WHAT YOU NEED TO DO - Each record below should appear again exactly as written.
----------------------------------------
/-! ### QUERY (18.10) -/

/-- Runs of consecutive numbers in an ascending list, as first and count. -/
def runsOf : List Nat → List (Nat × Nat)
  | [] => []
  | g :: gs => match runsOf gs with
    | (f, n) :: r => if f = g + 1 then (g, n + 1) :: r else (g, 1) :: (f, n) :: r
    | [] => [(g, 1)]

/-- The ranges of granules that a die holds for a tenant (R508). -/
def State.heldRanges (s : State) (d : DieId) (t : Nat) : List (Nat × Nat) :=
  let gs := (s.die d).til.granules.filterMap fun p => match p.2 with
    | .held x => if x = t then some p.1 else none
    | _ => none
  runsOf (sortBy id gs)

/-- An energy in µJ (log 231, DEDUCED). -/
def microJ (e : Nat) : Nat := e / 10240000000000000

/-- The record of kinds 0 and 1 (Table 18.8) (log 231, DEDUCED). -/
def State.queryCtx (s : State) (t h : Nat) (own : Bool) : List Byte :=
  let x := s.tenant t
  let c := (s.ctx? t h).getD { gen := 0, queues := [] }
  let runs := ((List.finRange 8).map fun d => ((s.die d).til.runs.filter fun r => r.tenant == t && r.handle == h).map
    Run.tileCyclesNow).flatten
  let v (n : Nat) : Nat := if own then n else 0
  leBytes 8 s.trayTime ++ leBytes 8 (v (c.tileCycles + runs.sum)) ++ leBytes 8 (v (s.heldBytes t h)) ++
    leBytes 8 (v (microJ c.energy)) ++
    ((List.range 8).map fun q => leBytes 8 (v (((c.queues.getD q none).map fun y => microJ y.energy).getD 0))).flatten ++
    leBytes 8 (microJ x.energy) ++
    [BitVec.ofNat 8 (v ((c.resident.map Prod.fst).getD 0xFF)), BitVec.ofNat 8 (v ((c.resident.map Prod.snd).getD 0xFF))] ++
    List.replicate 22 0#8

/-- The record of kind 2 (Table 18.10). -/
def State.queryHeld (s : State) (d : DieId) (t first : Nat) : List Byte :=
  let rs := s.heldRanges d t
  let part := (rs.drop first).take 26
  let left := match s.tray.hold.restoredEnd with
    | some e => (e - s.accNow) / 1000000000
    | none => 0
  leBytes 8 s.trayTime ++ leBytes 8 s.tray.hold.saveTime ++ leBytes 2 rs.length ++ leBytes 2 part.length ++ leBytes 4 left ++
    (part.map fun r => leBytes 2 r.1 ++ leBytes 2 r.2).flatten ++ List.replicate (4 * (26 - part.length)) 0#8

end Sys2Proof.Machine
end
----------------------------------------
ANSWER SPACE -
/-! ### QUERY (18.10) -/

/-- Runs of consecutive numbers in an ascending list, as first and count. -/
def runsOf : List Nat → List (Nat × Nat)
  | [] => []
  | g :: gs => match runsOf gs with
    | (f, n) :: r => if f = g + 1 then (g, n + 1) :: r else (g, 1) :: (f, n) :: r
    | [] => [(g, 1)]

/-- The ranges of granules that a die holds for a tenant (R508). -/
def State.heldRanges (s : State) (d : DieId) (t : Nat) : List (Nat × Nat) :=
  let gs := (s.die d).til.granules.filterMap fun p => match p.2 with
    | .held x => if x = t then some p.1 else none
    | _ => none
  runsOf (sortBy id gs)

/-- An energy in µJ (log 231, DEDUCED). -/
def microJ (e : Nat) : Nat := e / 10240000000000000

/-- The record of kinds 0 and 1 (Table 18.8) (log 231, DEDUCED). -/
def State.queryCtx (s : State) (t h : Nat) (own : Bool) : List Byte :=
  let x := s.tenant t
  let c := (s.ctx? t h).getD { gen := 0, queues := [] }
  let runs := ((List.finRange 8).map fun d => ((s.die d).til.runs.filter fun r => r.tenant == t && r.handle == h).map
    Run.tileCyclesNow).flatten
  let v (n : Nat) : Nat := if own then n else 0
  leBytes 8 s.trayTime ++ leBytes 8 (v (c.tileCycles + runs.sum)) ++ leBytes 8 (v (s.heldBytes t h)) ++
    leBytes 8 (v (microJ c.energy)) ++
    ((List.range 8).map fun q => leBytes 8 (v (((c.queues.getD q none).map fun y => microJ y.energy).getD 0))).flatten ++
    leBytes 8 (microJ x.energy) ++
    [BitVec.ofNat 8 (v ((c.resident.map Prod.fst).getD 0xFF)), BitVec.ofNat 8 (v ((c.resident.map Prod.snd).getD 0xFF))] ++
    List.replicate 22 0#8

/-- The record of kind 2 (Table 18.10). -/
def State.queryHeld (s : State) (d : DieId) (t first : Nat) : List Byte :=
  let rs := s.heldRanges d t
  let part := (rs.drop first).take 26
  let left := match s.tray.hold.restoredEnd with
    | some e => (e - s.accNow) / 1000000000
    | none => 0
  leBytes 8 s.trayTime ++ leBytes 8 s.tray.hold.saveTime ++ leBytes 2 rs.length ++ leBytes 2 part.length ++ leBytes 4 left ++
    (part.map fun r => leBytes 2 r.1 ++ leBytes 2 r.2).flatten ++ List.replicate (4 * (26 - part.length)) 0#8

end Sys2Proof.Machine
end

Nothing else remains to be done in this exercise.